One last challenge awaits
After running wg-quick
on each server and starting openvpn on newvpn
, I could ping internal
services from my web
boxes !
me@web-1:~$ ping 10.45.13.62
PING 10.45.13.62 (10.45.13.62) 56(84) bytes of data.
64 bytes from 10.45.13.62: icmp_seq=1 ttl=104 time=57.9 ms
64 bytes from 10.45.13.62: icmp_seq=2 ttl=104 time=56.0 ms
^C
--- 10.45.13.62 ping statistics ---
2 packets transmitted, 2 received, 0% packet loss, time 1001ms
rtt min/avg/max/mdev = 56.081/56.996/57.911/0.915 ms
This goes through tun0
, exits in newvpn
, gets forwarded by WireGuard to vpn
who is physically connected to the 10.45.0.0/16
network, and back !
But as I am ready to call it a day, a co-worker tells me that he cannot reach the service in question, but ping
is indeed doing its job.
me@web-1:~$ curl -v http://10.45.13.62
* Rebuilt URL to: http://10.45.13.62/
* Trying 10.45.13.62...
* connect to 10.45.13.62 port 80 failed: No route to host
* Failed to connect to 10.45.13.62 port 80: No route to host
* Closing connection 0
curl: (7) Failed to connect to 10.45.13.62 port 80: No route to host
So you’re telling me that ICMP traffic can reach the host, but TCP traffic cannot ?

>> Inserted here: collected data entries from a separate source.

/-- A period close: the run's calculator and checker, the live records with their notices, and the two arrivals. -/
theorem closePeriod_touches (r : Run) (tMs : Nat) (restart : Bool) (s : State) :
    ∃ v x, let a := (gatherPeriod r tMs restart s).1
      closePeriod r tMs restart s = { s with
        live := v, links := x
        calcs := s.calcs.set r (a.calculatorAfter (s.calcOf r))
        checkers := s.checkers.set r (s.checker r).handOver
        toBank := s.toBank.set r (s.toBank.get r ++ [a.arrival])
        toEngine := s.toEngine.set r (some a.arrival) } := by
  obtain ⟨v, x, h⟩ := gatherPeriod_touches r tMs restart s
  refine ⟨v, x, ?_⟩
  simp only [closePeriod, h]
  rfl

theorem openPeriod_touches (r : Run) (s : State) : ∃ c, openPeriod r s = { s with calcs := c } := ⟨_, rfl⟩

theorem applyPendingK_touches (r : Run) (s : State) : ∃ c, applyPendingK r s = { s with calcs := c } := by
  unfold applyPendingK
  split
  · exact ⟨s.calcs, rfl⟩
  · exact ⟨_, rfl⟩

theorem takeAtBank_touches (r : Run) (s : State) : ∃ b t, takeAtBank r s = { s with bank := b, toBank := t } := by
  unfold takeAtBank
  split
  · exact ⟨s.bank, s.toBank, rfl⟩
  · exact ⟨_, _, rfl⟩

/-! ## The Parcel Engine: the ring, the runs' calculators, notices -/

theorem takeLooks_touches (n : Nat) (s : State) :
    ∃ r c x, takeLooks n s = { s with ring := r, calcs := c, links := x } := by
  induction n generalizing s with
  | zero => exact ⟨_, s.calcs, s.links, rfl⟩
  | succ n ih =>
    simp only [takeLooks]
    split
    · obtain ⟨r, c, x, h⟩ := ih { (s.setSlot s.ring.head .empty) with
        ring := { (s.setSlot s.ring.head .empty).ring with head := s.ring.head + 1 } }
      exact ⟨r, c, x, h⟩
    · split
      · exact ⟨_, _, s.links, rfl⟩
      · exact ⟨_, _, s.links, rfl⟩
      · exact ⟨_, s.calcs, _, rfl⟩
      · exact ⟨_, s.calcs, s.links, rfl⟩
    all_goals exact ⟨_, s.calcs, s.links, rfl⟩

theorem takeNext_touches (s : State) : ∃ r c x, takeNext s = { s with ring := r, calcs := c, links := x } :=
  takeLooks_touches 9 s

theorem writeTicket_touches (s : State) : ∃ r x, writeTicket s = { s with ring := r, links := x } := by
  unfold writeTicket
  split
  · exact ⟨s.ring, s.links, rfl⟩
  · rename_i c _
    simp only
    generalize hr : ({ (s.setSlot c.slot _).ring with standingGrade := _, closing := _ } : Ring) = rg
    obtain ⟨x, h⟩ := postTo_touches (((s.slot c.slot).form.bind formWitness).getD (.all false)) .ticketReady (slotBit c.slot)
      { s with ring := rg }
    exact ⟨rg, x, h⟩

theorem closePortion_touches (r : Run) (s : State) :
    ∃ g c x, closePortion r s = { s with ring := g, calcs := c, links := x } := by
  obtain ⟨c, hc⟩ := applyPendingK_touches r s
  simp only [closePortion, hc]
  split
  · exact ⟨s.ring, _, s.links, rfl⟩
  · split
    · rename_i cl _ _
      obtain ⟨g, x, h⟩ := writeTicket_touches
        { s with
          calcs := c.set r { c.get r with target := State.offeredTarget { s with calcs := c } }
          ring := { s.ring with closing := some { cl with owing := cl.owing.set r false } } }
      exact ⟨g, _, x, h⟩
    · exact ⟨_, _, s.links, rfl⟩

theorem writeIfNoneOwe_touches (s : State) : ∃ g x, writeIfNoneOwe s = { s with ring := g, links := x } := by
  unfold writeIfNoneOwe
  split
  · exact ⟨s.ring, s.links, rfl⟩
  · split
    · exact writeTicket_touches s
    · exact ⟨s.ring, s.links, rfl⟩

theorem startClosing_touches (i : SlotId) (reason : CloseReason) (q : Option Run) (s : State) :
    ∃ g c x, startClosing i reason q s = { s with ring := g, calcs := c, links := x } := by
  have finish (t : State) (h : ∃ g c x, t = { s with ring := g, calcs := c, links := x }) :
      ∃ g c x, takeNext (writeIfNoneOwe t) = { s with ring := g, calcs := c, links := x } := by
    obtain ⟨g1, c1, x1, rfl⟩ := h
    obtain ⟨g2, x2, h2⟩ := writeIfNoneOwe_touches { s with ring := g1, calcs := c1, links := x1 }
    rw [h2]
    obtain ⟨g3, c3, x3, h3⟩ := takeNext_touches { s with ring := g2, calcs := c1, links := x2 }
    exact ⟨g3, c3, x3, h3⟩
  cases q with
  | none => exact finish _ ⟨_, s.calcs, s.links, rfl⟩
  | some r =>
    obtain ⟨g, c, x, h⟩ := closePortion_touches r (beginClosing i reason s)
    exact finish _ ⟨g, c, x, h⟩

theorem evaluatePermissive_touches (i : SlotId) (s : State) :
    ∃ g x, evaluatePermissive i s = { s with ring := g, links := x } := by
  unfold evaluatePermissive
  split
  · simp only
    split
    · split
      · exact ⟨_, _, rfl⟩
      · split
        · exact ⟨_, _, rfl⟩
        · exact ⟨s.ring, s.links, rfl⟩
    · exact ⟨s.ring, s.links, rfl⟩
  · exact ⟨s.ring, s.links, rfl⟩

theorem assignArrival_touches (a : Arrival) (s : State) :
    ∃ g x, assignArrival a s = { s with ring := g, links := x } := by
  unfold assignArrival
  split
  · exact ⟨s.ring, s.links, rfl⟩
  · rename_i i _
    obtain ⟨g, x, h⟩ := evaluatePermissive_touches i (addToPortion i a s)
    exact ⟨g, x, h⟩

theorem applyWatch_touches (a : Arrival) (s : State) : ∃ g x, applyWatch a s = { s with ring := g, links := x } := by
  unfold applyWatch
  split
  · exact ⟨_, s.links, rfl⟩
  · split
    · exact ⟨s.ring, s.links, rfl⟩
    · simp only
      split
      · exact ⟨_, _, rfl⟩
      · exact ⟨_, s.links, rfl⟩

theorem advanceClosing_touches (a : Arrival) (s : State) :
    ∃ g c x, advanceClosing a s = { s with ring := g, calcs := c, links := x } := by
  unfold advanceClosing
  split
  · exact closePortion_touches ..
  · split
    · exact ⟨s.ring, s.calcs, s.links, rfl⟩
    · split
      · exact startClosing_touches ..
      · exact ⟨s.ring, s.calcs, s.links, rfl⟩

theorem engineArrival_touches (a : Arrival) (s : State) :
    ∃ g c x, engineArrival a s = { s with ring := g, calcs := c, links := x } := by
  obtain ⟨g1, x1, h1⟩ := assignArrival_touches a s
  simp only [engineArrival, h1]
  obtain ⟨g2, x2, h2⟩ := applyWatch_touches a { s with ring := g1, links := x1 }
  rw [h2]
  obtain ⟨g, c, x, h⟩ := advanceClosing_touches a { s with ring := g2, links := x2 }
  exact ⟨g, c, x, h⟩

/-- With none waiting nothing arrives at the engine. -/
@[simp] theorem takeAtEngine_none {r : Run} {s : State} (h : s.toEngine.get r = none) : takeAtEngine r s = s := by
  simp [takeAtEngine, h]

/-- Taking an arrival at the engine: the ring, the calculators, notices, and nothing waits at the engine for that run. -/
theorem takeAtEngine_touches (r : Run) (s : State) :
    ∃ g c x, takeAtEngine r s = { s with ring := g, calcs := c, links := x, toEngine := s.toEngine.set r none } := by
  unfold takeAtEngine
  split
  · rename_i h
    refine ⟨s.ring, s.calcs, s.links, ?_⟩
    rw [← h]; simp
  · rename_i a _
    obtain ⟨g, c, x, h⟩ := engineArrival_touches a { s with toEngine := s.toEngine.set r none }
    exact ⟨g, c, x, h⟩

/-- Taking a run's arrivals: those of `takeAtEngine`, and the bank with nothing waiting for that run. -/
theorem takeArrivals_touches (r : Run) (s : State) :
    ∃ g c x b, takeArrivals r s = { s with
      ring := g, calcs := c, links := x, bank := b, toBank := s.toBank.set r [], toEngine := s.toEngine.set r none } := by
  obtain ⟨g, c, x, h⟩ := takeAtEngine_touches r s
  simp only [takeArrivals, h]
  exact ⟨g, c, x, _, rfl⟩

theorem settleArrivals_touches (s : State) :
    ∃ g c x b, settleArrivals s = { s with
      ring := g, calcs := c, links := x, bank := b, toBank := .all [], toEngine := .all none } := by
  simp only [settleArrivals, runs, List.foldl]
  obtain ⟨g1, c1, x1, b1, h1⟩ := takeArrivals_touches .r1 s
  rw [h1]
  obtain ⟨g2, c2, x2, b2, h2⟩ := takeArrivals_touches .r2 _
  rw [h2]
  obtain ⟨g3, c3, x3, b3, h3⟩ := takeArrivals_touches .r3 _
  rw [h3]
  obtain ⟨g4, c4, x4, b4, h4⟩ := takeArrivals_touches .r4 _
  rw [h4]
  exact ⟨g4, c4, x4, b4, rfl⟩

/-! ## The Prove Engine: its own state, claims, notices; a pass end selects live values too -/

theorem restartProveHolds_touches (s : State) : ∃ c, restartProveHolds s = { s with claims := c } := by
  unfold restartProveHolds
  split
  · exact restartHold_touches ..
  · rename_i r _
    obtain ⟨c, h⟩ := restartHold_touches (.run r) s
    rw [h]
    obtain ⟨d, h⟩ := restartHold_touches .prover { s with claims := c }
    exact ⟨d, h⟩

theorem endProve_touches (st : ProveState) (reason : Option ProveReason) (s : State) :
    ∃ p c x, endProve st reason s = { s with prove := p, claims := c, links := x } := by
  have finish (t : State) (h : ∃ p, t = { s with prove := p }) :
      ∃ p c x, (restartProveHolds t).postAll .proveEnd 0 = { s with prove := p, claims := c, links := x } := by
    obtain ⟨p, rfl⟩ := h
    obtain ⟨c, h⟩ := restartProveHolds_touches { s with prove := p }
    rw [h]
    exact ⟨p, c, _, rfl⟩
  simp only [endProve]
  split
  · exact finish _ ⟨_, rfl⟩
  · exact finish _ ⟨_, rfl⟩

/-- A state that differs from `s` in the prove, the claims and the notices alone. -/
def ProveChange (s t : State) : Prop := ∃ p c x, t = { s with prove := p, claims := c, links := x }

/-- A state that differs from `s` in the prove, the claims, the notices and the live values alone. -/
def ProveLiveChange (s t : State) : Prop := ∃ p c x v, t = { s with prove := p, claims := c, links := x, live := v }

This is definitely not a networking issue, but sounds an awful lot like some firewall issue.
Let’s check the iptables
rules just one more time …
[root@newvpn]# iptables -L
Chain INPUT (policy ACCEPT)
target prot opt source destination
ACCEPT all -- anywhere anywhere ctstate RELATED,ESTABLISHED
ACCEPT all -- anywhere anywhere
INPUT_direct all -- anywhere anywhere
INPUT_ZONES_SOURCE all -- anywhere anywhere
INPUT_ZONES all -- anywhere anywhere
DROP all -- anywhere anywhere ctstate INVALID
REJECT all -- anywhere anywhere reject-with icmp-host-prohibited
Chain FORWARD (policy ACCEPT)
target prot opt source destination
ACCEPT all -- anywhere anywhere ctstate RELATED,ESTABLISHED
ACCEPT all -- anywhere anywhere
FORWARD_direct all -- anywhere anywhere
FORWARD_IN_ZONES_SOURCE all -- anywhere anywhere
FORWARD_IN_ZONES all -- anywhere anywhere
FORWARD_OUT_ZONES_SOURCE all -- anywhere anywhere
FORWARD_OUT_ZONES all -- anywhere anywhere
DROP all -- anywhere anywhere ctstate INVALID
REJECT all -- anywhere anywhere reject-with icmp-host-prohibited
ACCEPT all -- anywhere 10.10.0.0/16
ACCEPT all -- 10.10.0.0/16 anywhere
....
I can see the rules that I added for forwarding traffic, and I don’t know what I’m doing wrong here.
Except maybe …
See those lines:
REJECT all -- anywhere anywhere reject-with icmp-host-prohibited
ACCEPT all -- anywhere 10.10.0.0/16
ACCEPT all -- 10.10.0.0/16 anywhere
What it means is: “reject all packets, but ICMP, then for the packets that haven’t been rejected, forward them”.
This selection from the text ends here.